» **TASK DETAILS**: From the line with "have hs7 : Keeps [] s6" down to the final line of the material below, quote every line exactly and leave out all lines before it.

[Opening AVAILABLE DATA section]

theorem nvmShow_keeps {s : State} : Keeps [] s (nvmShow s) := by
  unfold nvmShow
  extract_lets u counts low rose s1 s2 s3 s4 s5 s6 s7
  have hs1 : Keeps [] s s1 := ((State.put_keeps).andThen State.mark_keeps).mono rfl
  have hs2 : Keeps [] s s2 := ((hs1.andThen State.put_keeps).andThen State.put_keeps).mono rfl
  have hs3 : Keeps [] s s3 := (hs2.andThen State.put_keeps).mono rfl
  have hs4 : Keeps [] s s4 := (hs3.andThen State.put_keeps).mono rfl
  have hs5 : Keeps [] s s5 := ((hs4.andThen State.put_keeps).andThen State.setPair_keeps).mono rfl
  have hs6 : Keeps [] s s6 := (hs5.andThen State.put_keeps).mono rfl
  have hs7 : Keeps [] s s7 := (hs6.andThen State.put_keeps).mono rfl
  clear_value s1 s2 s3 s4 s5 s6 s7
  exact ((hs7.andThen State.event_keeps).ite hs7).mono rfl

theorem recPut_keeps {s : State} {typ id : Nat} {bs : List Nat} : Keeps [.nvm] s (recPut s typ id bs).1 := by
  unfold recPut
  extract_lets t
  have ht : Keeps [.nvm] s t := (nextSeq_keeps).mono rfl
  clear_value t
  split
  · rename_i e
    split
    · rename_i x s1 e1
      have hs1 : Keeps [.nvm] s s1 := (ht.andThen (fragsPut_keeps e1)).mono rfl
      exact (hs1.andThen nvmShow_keeps).mono rfl
    · exact (State.event_keeps).mono rfl
  · exact (State.event_keeps).mono rfl

theorem doSave_keeps {s : State} : Keeps [.nvm] s (doSave s).1 := by
  unfold doSave
  extract_lets r e p
  have hp : Keeps [.nvm] s p.1 := (recPut_keeps).mono rfl
  clear_value p
  split
  · exact Keeps.rfl.mono rfl
  · exact hp.mono rfl

theorem aluImm_keeps {s : State} {i : IForm} {ok : Bool} {f : Word → Word} : Keeps stopParts s (aluImm s i ok f) := by
  unfold aluImm
  exact (issue_keeps).mono rfl

theorem execRori_completes {i : IForm} {s : State} : Completes s (execRori i s) := by
  unfold execRori
  exact Completes.of_keeps aluImm_keeps

theorem calAbort_keeps {s : State} : Keeps [.mic] s (calAbort s) := by
  unfold calAbort
  split
  · exact Keeps.rfl.mono rfl
  · extract_lets old s1
    have hs1 : Keeps [.mic] s s1 := (mic_replaced (by exact id)).mono rfl
    clear_value s1
    exact ((((hs1.andThen State.mark_keeps).andThen State.mark_keeps).andThen State.put_keeps).andThen State.event_keeps).mono rfl

theorem drlSentry_keeps {s : State} : Keeps [.drl] s (drlSentry s) := by
  unfold drlSentry
  extract_lets s1 held old
  have hs1 : Keeps [.drl] s s1 := (enrEnd_keeps).mono rfl
  clear_value s1
  exact (hs1.andThen (drl_replaced (by simp [DrlOk]))).mono rfl

theorem swapAbort_keeps {s : State} {err : Nat} : Keeps [.hsp, .frw] s (swapAbort s err) := by
  unfold swapAbort
  extract_lets old s1 old1 s2
  have hs1 : Keeps [.frw] s s1 := (frw_replaced (by exact id)).mono rfl
  have hs2 : Keeps [.hsp, .frw] s s2 := (hs1.andThen (hsp_replaced (by exact id))).mono rfl
  clear_value s1 s2
  exact (((((hs2.andThen State.put_keeps).andThen State.put_keeps).andThen State.mark_keeps).andThen State.event_keeps).ite Keeps.rfl).mono rfl

theorem svcEnd_keeps {s : State} {err : Nat} : Keeps [.hsp, .nvm] s (svcEnd s err) := by
  unfold svcEnd
  extract_lets old s1 old1 s2
  have hs1 : Keeps [.nvm] s s1 := (nvm_replaced (by exact id)).mono rfl
  have hs2 : Keeps [.hsp, .nvm] s s2 := (hs1.andThen (hsp_replaced (by exact id))).mono rfl
  clear_value s1 s2
  exact ((((hs2.andThen State.mark_keeps).andThen State.mark_keeps).andThen State.put_keeps).andThen State.event_keeps).mono rfl

theorem State.setAdc_keeps {s : State} {x : Nat} {c : AdcConv} : Keeps [.adc] s (State.setAdc s x c) := by
  unfold State.setAdc
  extract_lets old
  exact (adc_replaced (by simp +contextual +zetaDelta [AdcOk, setNth])).mono rfl

theorem pairLose_keeps {s : State} : Keeps [.adc] s (pairLose s) := by
  unfold pairLose
  extract_lets old
  exact (((adc_replaced (by exact id)).andThen State.incSat_keeps).ite Keeps.rfl).mono rfl

theorem adcAbort_keeps {s : State} {x : Nat} : Keeps [.adc] s (adcAbort s x) := by
  unfold adcAbort
  split
  · exact Keeps.rfl.mono rfl
  · extract_lets old s1 s2 s3
    have hs1 : Keeps [.adc] s s1 := (State.setAdc_keeps).mono rfl
    have hs2 : Keeps [.adc] s s2 := ((hs1.andThen State.mark_keeps).andThen State.mark_keeps).mono rfl
    have hs3 : Keeps [.adc] s s3 := (hs2.andThen State.bump64_keeps).mono rfl
    clear_value s1 s2 s3
    exact ((hs3.andThen pairLose_keeps).ite hs3).mono rfl

theorem adcHold_keeps {s : State} : Keeps [.adc] s (adcHold s) := by
  unfold adcHold
  exact ((adcAbort_keeps).andThen adcAbort_keeps).mono rfl

theorem sysEnd_keeps {s : State} {x err : Nat} : Keeps [.adc] s (sysEnd s x err) := by
  unfold sysEnd
  extract_lets old s1
  have hs1 : Keeps [.adc] s s1 := (State.setAdc_keeps).mono rfl
  clear_value s1
  exact ((((hs1.andThen State.mark_keeps).andThen State.mark_keeps).andThen State.put_keeps).andThen State.event_keeps).mono rfl

theorem sysAbort_keeps {s : State} {x : Nat} : Keeps [.adc] s (sysAbort s x) := by
  unfold sysAbort
  exact ((sysEnd_keeps).ite Keeps.rfl).mono rfl

theorem adcQueueShow_keeps {s : State} {x : Nat} : Keeps [] s (adcQueueShow s x) := by
  unfold adcQueueShow
  exact ((State.put_keeps).andThen State.level_keeps).mono rfl

theorem adcSentry_keeps {s : State} : Keeps [.adc] s (adcSentry s) := by
  unfold adcSentry
  extract_lets s1 s2 old s3 s4 s5
  have hs1 : Keeps [.adc] s s1 := (adcHold_keeps).mono rfl
  have hs2 : Keeps [.adc] s s2 := ((hs1.andThen sysAbort_keeps).andThen sysAbort_keeps).mono rfl
  have hs3 : Keeps [.adc] s s3 := (hs2.andThen (adc_replaced (by exact id))).mono rfl
  have hs4 : Keeps [.adc] s s4 :=
    (((((hs3.andThen State.mark_keeps).andThen State.mark_keeps).andThen State.put_keeps).andThen State.event_keeps).ite hs2).mono rfl
  have hs5 : Keeps [.adc] s s5 := (hs4.andThen State.mark_keeps).mono rfl
  clear_value s1 s2 s3 s4 s5
  exact (hs5.andThen (Keeps.forEach (ps := [.adc]) (fun s6 x => by
      extract_lets k s7 s8
      have hs7 : Keeps [] s6 s7 := (State.put_keeps).mono rfl
      have hs8 : Keeps [.adc] s6 s8 := (hs7.andThen State.setAdc_keeps).mono rfl
      clear_value s7 s8
      exact (((hs8.andThen State.mark_keeps).andThen State.mark_keeps).andThen adcQueueShow_keeps).mono rfl))).mono rfl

[Closing AVAILABLE DATA section]

» **REPLY TO THE EXERCISE**:
      have hs7 : Keeps [] s6 s7 := (State.put_keeps).mono rfl
      have hs8 : Keeps [.adc] s6 s8 := (hs7.andThen State.setAdc_keeps).mono rfl
      clear_value s7 s8
      exact (((hs8.andThen State.mark_keeps).andThen State.mark_keeps).andThen adcQueueShow_keeps).mono rfl))).mono rfl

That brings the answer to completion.